Methylation analysis

Peripheral blood was collected from 20 LAP (10 subjects with moderate and 10 with severe disease, according to the AAP classification) [42] and 20 healthy age-matched unrelated participants. Whole genomic DNA was extracted from the separated buffy coat (Qiagen Inc., Valencia, CA). An initial screening of the genomic DNA for changes in methylation of genes involved in TLR signaling was carried out using the EpiTect Methyl II PCR Array Human Toll-Like Receptor Signaling Pathway Signature Panel from Qiagen. Based on the initial screening of genomic DNA methylation from these subjects, more refined DNA methylation analysis was carried out for seven specific genes: FADD, MAP3K7, MYD88, PPARA, IRAK1BP1, RIPK2, and IL6R. The genomic DNA was bisulfite converted, and subsequent polymerase chain reaction (PCR) amplification of the specified genes was performed (Qiagen Inc., Valencia, CA). Pyrosequencing analysis of the PCR amplified products for DNA methylation was done at the University of Florida Center for Pharmacogenomics. Table 2 shows data on gene symbols, chromosome location, amplicon length, and methylation sites for seven genes in the TLR signaling pathway.

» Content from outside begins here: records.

/-! Decoding, from words written out from the spec. -/

/-- Section 2.1: B8 is the digit 8, 9C the protected form of 1C, FF the protected form of 7F (R90, R94). -/
theorem test_decode_digit : decoded ctx0 (.wireByte 0xB8) = some (.digit true 8) ∧
    decoded ctx0 (.wireByte 0x39) = some (.digit false 9) := by decide
theorem test_decode_protbyte : decoded ctx0 (.wireByte 0x9C) = some (.protbyte true 0x1C) ∧
    decoded ctx0 (.wireByte 0x3A) = some (.protbyte false 0x3A) ∧
    decoded ctx0 (.wireByte 0xFF) = some (.protbyte true 0x7F) := by decide
/-- 1C is TERM; E0's parity is wrong: a raw byte (R91, R92). -/
theorem test_decode_term_and_raw : decoded ctx0 (.wireByte 0x1C) = some .term ∧
    decoded ctx0 (.wireByte 0xE0) = some (.feed 0xE0) := by decide
/-- Section 2.4, row 4. -/
theorem test_decode_cmdInit : decoded ctx0 (.toDevice
    [0x60, 0x02, 0x0D, 0x01, 0x7A, 0x9B, 0x00, 0x00, 0x00, 0x00, 0x0C, 0x0C, 0x0C, 0x0C, 0x1C]) =
    some (.cmdInit 0x01 0x7A 0x9B 0x0C) := by decide
/-- Section 2.5, row 1. -/
theorem test_decode_cmdCount : decoded ctx0 (.toDevice
    [0x60, 0x03, 0x15, 0xE4, 0x30, 0xB8, 0xB1, 0xB2, 0x30, 0x30, 0x30, 0x30, 0x30, 0xB4, 0x30, 0xB4, 0x30, 0xB4, 0x30, 0xB4,
      0x03, 0x03, 0x03, 0x03, 0x1C]) = some (.cmdCount 8 12) := by decide
/-- One thickness byte differs from the others: no command (R100, R110). -/
theorem test_decode_no_command : decodeFails ctx0 (.toDevice
    [0x60, 0x02, 0x0D, 0x01, 0x7A, 0x9B, 0x00, 0x00, 0x00, 0x00, 0x0C, 0x0C, 0x0D, 0x0C, 0x1C]) = some .notACommand := by decide
/-- R111, in its order. -/
theorem test_decode_rspDeverr : decoded ⟨cfg0, some .kCount, false⟩ (.fromDevice [0xF0, 0x03, 0x99, 0x1C]) =
    some (.rspDeverr [0x03, 0x99]) := by decide
theorem test_decode_rspInit : decoded ⟨cfg0, some .kInit, false⟩ (.fromDevice [0x00, 0x02, 0x34, 0x41, 0x42, 0x43, 0x1C]) =
    some (.rspInit 0x00 [0x41, 0x42, 0x43]) := by decide
theorem test_decode_rspCount : decoded ⟨cfg0, some .kCount, false⟩ (.fromDevice [0xE0, 0x03, 0x99, 0x07, 0x1C]) =
    some (.rspCount 0xE0 [0x07]) := by decide
/-- S4 to S6, S19. -/
theorem test_decode_rspMismatch : decoded ⟨cfg0, some .kInit, false⟩ (.fromDevice [0x1C]) = some (.rspMismatch []) ∧
    decoded ⟨cfg0, some .kInit, false⟩ (.fromDevice [0xE0, 0x02, 0x1C]) = some (.rspMismatch [0xE0, 0x02]) ∧
    decoded ⟨cfg0, some .kInit, false⟩ (.fromDevice [0xE0, 0x02, 0x35, 0x1C]) = some (.rspMismatch [0xE0, 0x02, 0x35]) ∧
    decoded ⟨cfg0, some .kCount, false⟩ (.fromDevice [0xE0, 0x02, 0x34, 0x1C]) = some (.rspMismatch [0xE0, 0x02, 0x34]) := by decide
theorem test_decode_rspIgnored : decoded ctx0 (.fromDevice [0xF0, 0x1C]) = some (.rspIgnored [0xF0]) := by decide
/-- No TERM at the end, and TERM inside: no frame (R96). -/
theorem test_decode_no_frame : decodeFails ctx0 (.fromDevice [0xE0, 0x02]) = some .notAFrame ∧
    decodeFails ctx0 (.fromDevice [0xE0, 0x1C, 0x02, 0x1C]) = some .notAFrame := by decide
/-- P1 line 1, P2 line 1, and hc_op 0 and 3 with their lanes ignored (R118). -/
theorem test_decode_host : decoded ctx0 (.hostCommand 1 0x00 0x42 0x42 0x0B) = some (.issueInit 0x00 0x42 0x42 0x0B) ∧
    decoded ctx0 (.hostCommand 2 0x08 0x0C 0x55 0x55) = some (.issueCount 8 12) ∧
    decoded ctx0 (.hostCommand 0 1 2 3 4) = some .nop ∧
    decoded ctx0 (.hostCommand 3 1 2 3 4) = some .codecReset := by decide
/-- A count of 100 is no operation, one of 99 is (R205). -/
theorem test_decode_count_range : decodeFails ctx0 (.hostCommand 2 100 0 0 0) = some .operandRange ∧
    decodeFails ctx0 (.hostCommand 2 0 100 0 0) = some .operandRange ∧
    decoded ctx0 (.hostCommand 2 99 99 0 0) = some (.issueCount 99 99) := by decide
/-- R260: the valid signals. -/
theorem test_decode_ports : decoded ctx0 (.receive true 0x55) = some (.feed 0x55) ∧
    decoded ⟨cfg0, none, true⟩ (.transmit true) = some .txpop ∧ decoded ctx0 (.resetPin true) = some .reset := by decide
theorem test_decode_idle_ports : decodeFails ctx0 (.receive false 0x55) = some .portIdle ∧
    decodeFails ctx0 (.transmit true) = some .portIdle ∧ decodeFails ⟨cfg0, none, true⟩ (.transmit false) = some .portIdle ∧
    decodeFails ctx0 (.resetPin false) = some .portIdle := by decide

/-- The table's words on their ports (opcode_table.json's match numbers). -/
theorem test_table_words : decodeTableWord 8 0x1C = some .term ∧ decodeTableWord 24 0x60020D = some (.cmdInit 0 0 0 0) ∧
    decodeTableWord 32 0x600315E4 = some (.cmdCount 0 0) ∧ decodeTableWord 8 0xF0 = some (.rspDeverr []) ∧
    decodeTableWord 16 0x0234 = some (.rspInit 0 []) ∧ decodeTableWord 16 0x0399 = some (.rspCount 0 []) ∧
    decodeTableWord 8 0xB8 = some (.digit true 8) := by decide
theorem test_table_host_words : decodeTableWord 8 0 = some .nop ∧ decodeTableWord 8 1 = some (.issueInit 0 0 0 0) ∧
    decodeTableWord 8 2 = some (.issueCount 0 0) ∧ decodeTableWord 8 3 = some .codecReset := by decide
/-- And step runs them first after reset. -/
theorem test_step_runs_table_words :
    (after (step (State.reset.withFetchWord 8 1))).map (·.events) = some [.issueOutcome .accepted] ∧
    (after (step (State.reset.withFetchWord 8 0xF0))).map (·.resErr) = some .eDevice ∧
    (after (step (State.reset.withFetchWord 16 0x0234))).map (·.resOk) = some true ∧
    (after (step (State.reset.withFetchWord 16 0x0399))).map (·.resErr) = some .eFormat ∧
    (after (step (State.reset.withFetchWord 8 0x1C))).map (·.lstat) = some .lsOk := by decide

An additional 1 ml of peripheral blood was stimulated with 1 μl (100 ng/μl) of purified Escherichia coli LPS for 24 h (Qiagen Inc., Valencia, CA). Cytokine levels of LPS-stimulated blood were determined using the Luminex multiplex assay (EMD Millipore Corporation, Billerica, MA), as described previously [3].

Statistical analysis

Percent methylation means were computed for each gene per group and were compared among groups using one-way analysis of variance (ANOVA). ANOVA with Tukey’s multiple comparisons was used when data was normally distributed, and Kruskal-Wallis with Dunn’s multiple comparisons was used when data was not normally distributed. Spearman correlations were run between each gene methylation and cyto/chemokine levels. A p value less than 0.05 was considered significant. Gender differences between LAP and controls were verified by chi-square. Clinical parameter analysis between LAP and controls were performed by T test or Mann-Whitney tests and among the three groups (severe LAP, moderate LAP, and controls) by ANOVA/Kruskal-Wallis, as described above.